Die allerseligste Jungfrau ist auch der Morgenstern, der uns die liebliche Kunde vom Aufgang der wahren Sonne bringt (Lk 1,78). Alle Propheten haben gewußt, daß die Jungfrau ein Kind empfangen und gebären wird (Jes 7,14), das Gott und Mensch zugleich ist. Sie empfing aber durch die Kraft des Heiligen Geistes (Lk 1,35); sie empfing ihren Sohn jungfräulich und gebar ihn ebenso jungfräulich. Ich bitte euch, welche Wahrscheinlichkeit bestand denn, daß Unser Herr die Unversehrtheit seiner Mutter verletzte, da er sie nur deswegen erwählt hatte, weil sie Jungfrau war? Konnte er, der die Reinheit selbst war, die Reinheit seiner hochheiligen Mutter mindern oder beflecken? Unser Herr ist von aller Ewigkeit gezeugt und jungfräulich aus dem Schoß seines ewigen Vaters hervorgegangen; denn obwohl er die gleiche Göttlichkeit von seinem ewigen Vater empfängt, teilt er sie dennoch nicht auf, sondern bleibt ein und derselbe Gott mit ihm. Die seligste Jungfrau gebar ihren Sohn, Unseren Herrn, auf Erden jungfräulich, wie er von seinem Vater ewig im Himmel gezeugt wird, jedoch mit dem Unterschied, daß sie ihn aus ihrem Schoß gebar, nicht in ihrem Schoß, denn nachdem er aus ihm hervorgegangen war, kehrte er nicht mehr in ihn zurück; sein ewiger Vater dagegen hat ihn aus seinem Schoß und in seinem Schoß gezeugt, denn er bleibt ewig in ihm.

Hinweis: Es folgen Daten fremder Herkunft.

/-! ## I/O and NOP (45_io_and_nop.md) -/

/-- PRINT, R128: one event, the register's word, at the end of the stream; nothing else but pc. -/
def Obligations.PrintEmitsRegister : Prop :=
  DecodesTo .print (fun f => .print f.r1) ∧
  (∀ (s : State) (a : RegIx), ∃ t, exec (.print (regField a)) s = .next t ∧
    t.output = s.output ++ [s.reg a] ∧ t.input = s.input ∧ t.pc = s.pc + 4 ∧ KeepsRegs [] s t ∧
    KeepsMem s t ∧ KeepsFixed s t ∧ t.run = s.run) ∧
  ChecksField .print

/-- READ, R130 (D19): it takes the oldest offered value; with none it waits and nothing changes (that the
model answers the same state is log entry 9). -/
def Obligations.ReadTakesOldestInput : Prop :=
  DecodesTo .read (fun f => .read f.r1) ∧
  (∀ (s : State) (a : RegIx) (v : Word) (rest : List Word), s.input = v :: rest →
    ∃ t, exec (.read (regField a)) s = .next t ∧ t.reg a = v ∧ t.input = rest ∧
      t.output = s.output ∧ t.pc = s.pc + 4 ∧ KeepsRegs [a] s t ∧ KeepsMem s t ∧ KeepsFixed s t ∧
      t.run = s.run) ∧
  (∀ (s : State) (a : RegIx), s.input = [] → exec (.read (regField a)) s = .next s) ∧
  ChecksField .read

/-- NOP, R131 with R68: a word of an unassigned opcode only advances pc, whatever its other bits. -/
def Obligations.UnassignedOpcodeIsNop : Prop :=
  ∀ (c : Config) (w : Word), (∀ op, c.opcodeOf op ≠ (fieldsOf w).opc) →
    ∀ s : State, ∃ t, exec (decode c w) s = .next t ∧ t.pc = s.pc + 4 ∧ OnlyRegs [] s t
end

Das darf aber nicht unter die Lupe genommen noch neugierig erwogen werden, und unser Verstand darf diese göttliche Zeugung nicht spitzfindig untersuchen, da sie für ihn etwas zu Hohes ist. Es ist jedoch gut, sich dessen als Ausgangspunkt der Betrachtungen zu bedienen, die wir über das Geheimnis der Geburt Unseres Herrn anstellen. Mit gutem Grund hat deshalb die seligste Jungfrau einen Namen, der Stern bedeutet, denn wie die Sterne ihr Licht jungfräulich hervorbringen und ohne dadurch in sich irgendeinen Schaden zu erleiden, sondern unseren Augen dadurch noch schöner erscheinen, ebenso gebar Unsere liebe Frau dieses unzugängliche Licht (1 Tim 6,16), ihren gebenedeiten Sohn, ohne dadurch irgendeinen Schaden zu nehmen, noch ihre jungfräuliche Reinheit irgendwie zu beflecken. Es besteht aber der Unterschied, daß sie ihn gebar ohne Anstrengung, Erschütterung und irgendein Ungestüm, anders als die Sterne, die anscheinend ihr Licht, wie man sieht, mit Gewalt, Ungestüm und Kraftaufwand hervorbringen.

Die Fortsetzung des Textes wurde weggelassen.